The method of claim 8, wherein the drone agent:
At each decision-making point, there is one intention to carry out the mission,
The above actions are:
It corresponds to either a simple movement direction decision behavior or an intention-explicit decision behavior,
The simple movement direction decision action is an action that determines only the movement direction without changing the current mission performance intention at the next decision point,
The intention-explicit decision behavior is an action that explicitly selects the intention to perform the mission at the next decision-making point,
The intention to carry out the above mission is,
Relaying communication between other drone agents, performing the mission of the drone agent, moving in the direction of other drone agents, and moving in the direction of the ground station.
A multi-drone agent reinforcement learning method based on the MADDPG algorithm.

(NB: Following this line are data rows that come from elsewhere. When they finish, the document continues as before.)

-- ==== Sys2Proof/Tests/Slice0.lean ====
section
/-! SUPPORT. The model's own tests: ill-formed terms that WellFormed refuses, every constructor's bytes written out from the
spec's encodings (R110, R113, R80; the serialisation of arguments is log 5), one or two steps an instruction with results from
spec/95_test_vectors.md, and for each statement with hypotheses a state and operands that meet them. -/

namespace Sys2Proof.Tests

open Machine

/-! ## Helpers -/

/-- A task with no operation. -/
def free : Task := idleTask []

/-- Task 0 runs c, task 1 has no operation. -/
def running (c : Cur) : State := { State.reset with tasks := [{ free with cur := some c }, free] }

/-- The task of `running`. -/
def runner (c : Cur) : Task := { free with cur := some c }

/-- The state after one turn. -/
def after (i : Instr) (s : State) : State :=
  match exec i s with
  | .next t => t
  | .fault _ => s
  | .refused _ => s

/-- Task 0's last result. -/
def lastResult (s : State) : Option Completion := (s.tasks[0]?).bind fun tk => tk.results.getLast?

/-- Task 0's operation. -/
def current (s : State) : Option Cur := s.curOf 0

/-- The eight bytes of V-N1's message. -/
def eventData : Bytes8 := ⟨0x10, 0x01, 0, 0, 0, 0, 0, 0⟩

/-- V-Q1's frame with sequence number 0: node 7, payload [40 01], ack = 1. -/
def requestOut : TxFrame := ⟨0x06, 0x0007, 0x0006, 0x00, [0x40, 0x01]⟩

theorem idle_reset : Idle State.reset free := ⟨by decide, by decide⟩

theorem running_runner (c : Cur) : Running (running c) (runner c) c := ⟨rfl, rfl⟩

/-! ## WellFormed refuses -/

/-- A frame whose length field says 1 and whose payload is empty. -/
theorem test_wf_refuses_wrong_length :
    (Instr.cmdNop 0 0 1 0 0 []).wf = false ∧ (Instr.cmdRestart 0 0 1 0 0 []).wf = false ∧
      (Instr.cmdPing 0 0 1 0 0 []).wf = false ∧ (Instr.cmdLedCtrl 0 0 1 0 0 []).wf = false ∧
      (Instr.cmdDiscover 0 0 1 0 0 []).wf = false ∧ (Instr.cmdGetBoardInfo 0 0 1 0 0 []).wf = false ∧
      (Instr.cmdRequest 0 0 1 0 0 []).wf = false ∧ (Instr.cmdEvent 0 0 1 0 0 []).wf = false ∧
      (Instr.cmdFlashLoaderBegin 0 0 1 0 0 []).wf = false ∧ (Instr.cmdFlashLoaderWrite 0 0 1 0 0 []).wf = false ∧
      (Instr.cmdFlashLoaderCheck 0 0 1 0 0 []).wf = false ∧ (Instr.cmdFlashLoaderEnd 0 0 1 0 0 []).wf = false ∧
      (Instr.cmdReadRegister 0 0 1 0 0 []).wf = false := by decide

/-! ## Decoding, constructor by constructor -/

theorem test_decode_checksum_and_codec :
    decodeWhole [0x01, 0x06, 0x34, 0x12, 0x06, 0xF0, 0x5A, 0x01, 0x24, 0x01, 0x01, 0x00]
      = .ok (.csum 0x06 0x1234 0xF006 0x5A [0x24, 0x01]) ∧
    decodeWhole [0x02, 0x01, 0xAA, 0x01, 0x06, 0x01, 0x07, 0x00] = .ok (.csumVerify [0xAA, 0x06, 0x07]) ∧
    decodeWhole [0x03, 0x0D, 0x34, 0x12, 0xF6, 0x0F, 0x5A, 0x00]
      = .ok (.encodeFrame 0x0D 0x1234 0x0FF6 0x5A []) ∧
    decodeWhole [0x04, 0x01, 0xAB, 0x00] = .ok (.decodeFrame [0xAB]) := by
  exact ⟨rfl, rfl, rfl, rfl⟩

theorem test_decode_serial :
    decodeWhole [0x10, 0x02, 0xFF, 0xFF, 0x07, 0x00, 0x10, 0x01, 0x55, 0x00, 0x0A, 0x0B, 0x0C, 0x0D]
      = .ok (.txWrite 0x02 0xFFFF 0x0007 0x10 [0x55] 0x0D0C0B0A) ∧
    decodeWhole [0x11, 0x05, 0x00, 0x00, 0x80] = .ok (.rxRead 0x80000005) ∧
    decodeWhole [0x12, 0x06, 0x07, 0x00, 0x06, 0x00, 0x01, 0x00, 0x64, 0x00, 0x00, 0x00]
      = .ok (.requestFrom 0x06 0x0007 0x0006 0x01 [] 100) := by exact ⟨rfl, rfl, rfl⟩

theorem test_decode_request :
    decodeWhole [0x13, 0x07, 0x80, 0x01, 0x24, 0x00, 0x01, 0x64, 0x00, 0x00, 0x00]
      = .ok (.sendRequest 0x8007 [0x24] true 100) ∧
    decodeWhole [0x14, 0x06, 0x07, 0x00, 0x06, 0x00, 0x01, 0x00, 0x03, 0xDE, 0x01, 0x24, 0x00, 0x01, 0x7F, 0x00,
        0x01, 0x09, 0x0A, 0x00, 0x00, 0x00]
      = .ok (.respond ⟨0x06, 0x0007, 0x0006, 0x0001, 0x03, 0xDE, [0x24]⟩ [0x7F] (some 0x09) 10) ∧
    decodeWhole [0x15, 0x05, 0x01] = .ok (.setNodeId 0x0105) := by exact ⟨rfl, rfl, rfl⟩

theorem test_decode_can :
    decodeWhole [0x20, 1, 2, 3, 4, 5, 6, 7, 8, 0x05, 0x04, 0x00, 0x00, 0x09, 0x0A, 0x00, 0x00, 0x00]
      = .ok (.canWrite ⟨1, 2, 3, 4, 5, 6, 7, 8⟩ 0x405 9 10) ∧
    decodeWhole [0x21, 0xFF, 0xFF, 0xFF, 0xFF] = .ok (.canRead tmoInf) ∧
    decodeWhole [0x22, 0x05, 0x00, 0x01, 0x00, 0x08, 1, 2, 3, 4, 5, 6, 7, 8]
      = .ok (.canParse ⟨0x10005, 8, ⟨1, 2, 3, 4, 5, 6, 7, 8⟩⟩) ∧
    decodeWhole [0x23, 0x01, 0x07, 0x10, 0x34, 0x12, 0x2A, 0x00, 0x00, 0x80]
      = .ok (.canBuild (.legacy ⟨0x07, 0x10, 0x1234, 0x8000002A⟩)) ∧
    decodeWhole [0x23, 0x00, 0x10, 0x01, 0x01, 0x00] = .ok (.canBuild (.generic ⟨0x10, [0x01]⟩)) ∧
    decodeWhole [0x24, 0x10, 0x00, 0x01, 0x01, 0x00, 0x0A, 0x00, 0x00, 0x00]
      = .ok (.sendEvent 0x10 (.args [0x01]) 10) ∧
    decodeWhole [0x24, 0x10, 0x01, 0x2A, 0x00, 0x00, 0x00, 0x0A, 0x00, 0x00, 0x00]
      = .ok (.sendEvent 0x10 (.data 0x2A) 10) := by exact ⟨rfl, rfl, rfl, rfl, rfl, rfl, rfl⟩

theorem test_decode_events :
    decodeWhole [0x80, 0x5A] = .ok (.wireRxByte 0x5A) ∧ decodeWhole [0x81] = .ok .wireRxError ∧
      decodeWhole [0x82] = .ok .wireTxByte ∧
      decodeWhole [0x83, 0x05, 0x00, 0x00, 0x00, 0x02, 0x10, 0x01, 0, 0, 0, 0, 0, 0]
        = .ok (.canRxMsg ⟨0x005, 2, eventData⟩) ∧
      decodeWhole [0x84] = .ok .canTxDone ∧ decodeWhole [0x85] = .ok .tick ∧ decodeWhole [0x86] = .ok .reset := by
  exact ⟨rfl, rfl, rfl, rfl, rfl, rfl, rfl⟩

/-- The command byte is byte 1 of a frame (R80): identifier 0x1234, flags 0x0FF6, length 1, seq 0x5A, checksum 0x76. -/
theorem test_decode_command_frames :
    decodeWhole [0xAA, 0x00, 0x34, 0x12, 0xF6, 0x0F, 0x01, 0x00, 0x5A, 0x76, 0x99]
        = .ok (.cmdNop 0x1234 0x0FF6 1 0x5A 0x76 [0x99]) ∧
      decodeWhole [0xAA, 0x01, 0x34, 0x12, 0xF6, 0x0F, 0x01, 0x00, 0x5A, 0x76, 0x99]
        = .ok (.cmdRestart 0x1234 0x0FF6 1 0x5A 0x76 [0x99]) ∧
      decodeWhole [0xAA, 0x02, 0x34, 0x12, 0xF6, 0x0F, 0x01, 0x00, 0x5A, 0x76, 0x99]
        = .ok (.cmdPing 0x1234 0x0FF6 1 0x5A 0x76 [0x99]) ∧
      decodeWhole [0xAA, 0x03, 0x34, 0x12, 0xF6, 0x0F, 0x01, 0x00, 0x5A, 0x76, 0x99]
        = .ok (.cmdLedCtrl 0x1234 0x0FF6 1 0x5A 0x76 [0x99]) ∧
      decodeWhole [0xAA, 0x04, 0x34, 0x12, 0xF6, 0x0F, 0x01, 0x00, 0x5A, 0x76, 0x99]
        = .ok (.cmdDiscover 0x1234 0x0FF6 1 0x5A 0x76 [0x99]) ∧
      decodeWhole [0xAA, 0x05, 0x34, 0x12, 0xF6, 0x0F, 0x01, 0x00, 0x5A, 0x76, 0x99]
        = .ok (.cmdGetBoardInfo 0x1234 0x0FF6 1 0x5A 0x76 [0x99]) ∧
      decodeWhole [0xAA, 0x06, 0x34, 0x12, 0xF6, 0x0F, 0x01, 0x00, 0x5A, 0x76, 0x99]
        = .ok (.cmdRequest 0x1234 0x0FF6 1 0x5A 0x76 [0x99]) := by exact ⟨rfl, rfl, rfl, rfl, rfl, rfl, rfl⟩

An input unit that receives reinforcement learning hyperparameters and multi-drone network mission information;
A learning unit that trains an actor neural network for each drone agent using the MADDPG algorithm according to the reinforcement learning hyperparameters; and
a plan generator that generates state-action history information using the learned actor neural network based on the multi-drone network mission information and generates a multi-drone network operation plan based on the state-action history information;
Reinforcement learning-based multi-drone network operation plan generator including.

The method of claim 18, wherein the learning unit,
Using the MADDPG algorithm according to the reinforcement learning hyperparameters, generate tuple data including observations, actions, rewards, and next observations for each drone agent, and learn the actor neural network based on a mini-batch of the tuple data.
Reinforcement learning-based multi-drone network operation plan generator.

The method of claim 18, wherein the plan creation unit,
Initialize the status of each drone agent based on the mission information,
Obtaining observations for each drone agent based on the above status,
Input the observations into the learned actor neural network to infer the behavior of each drone agent,
Transitioning the state based on the state and the action,
Based on the state, it is determined whether the mission end condition included in the mission information has been reached, and if it is determined that the mission end condition has been reached, the state and the action history are synthesized to generate the state-action history information. doing
Reinforcement learning-based multi-drone network operation plan generator.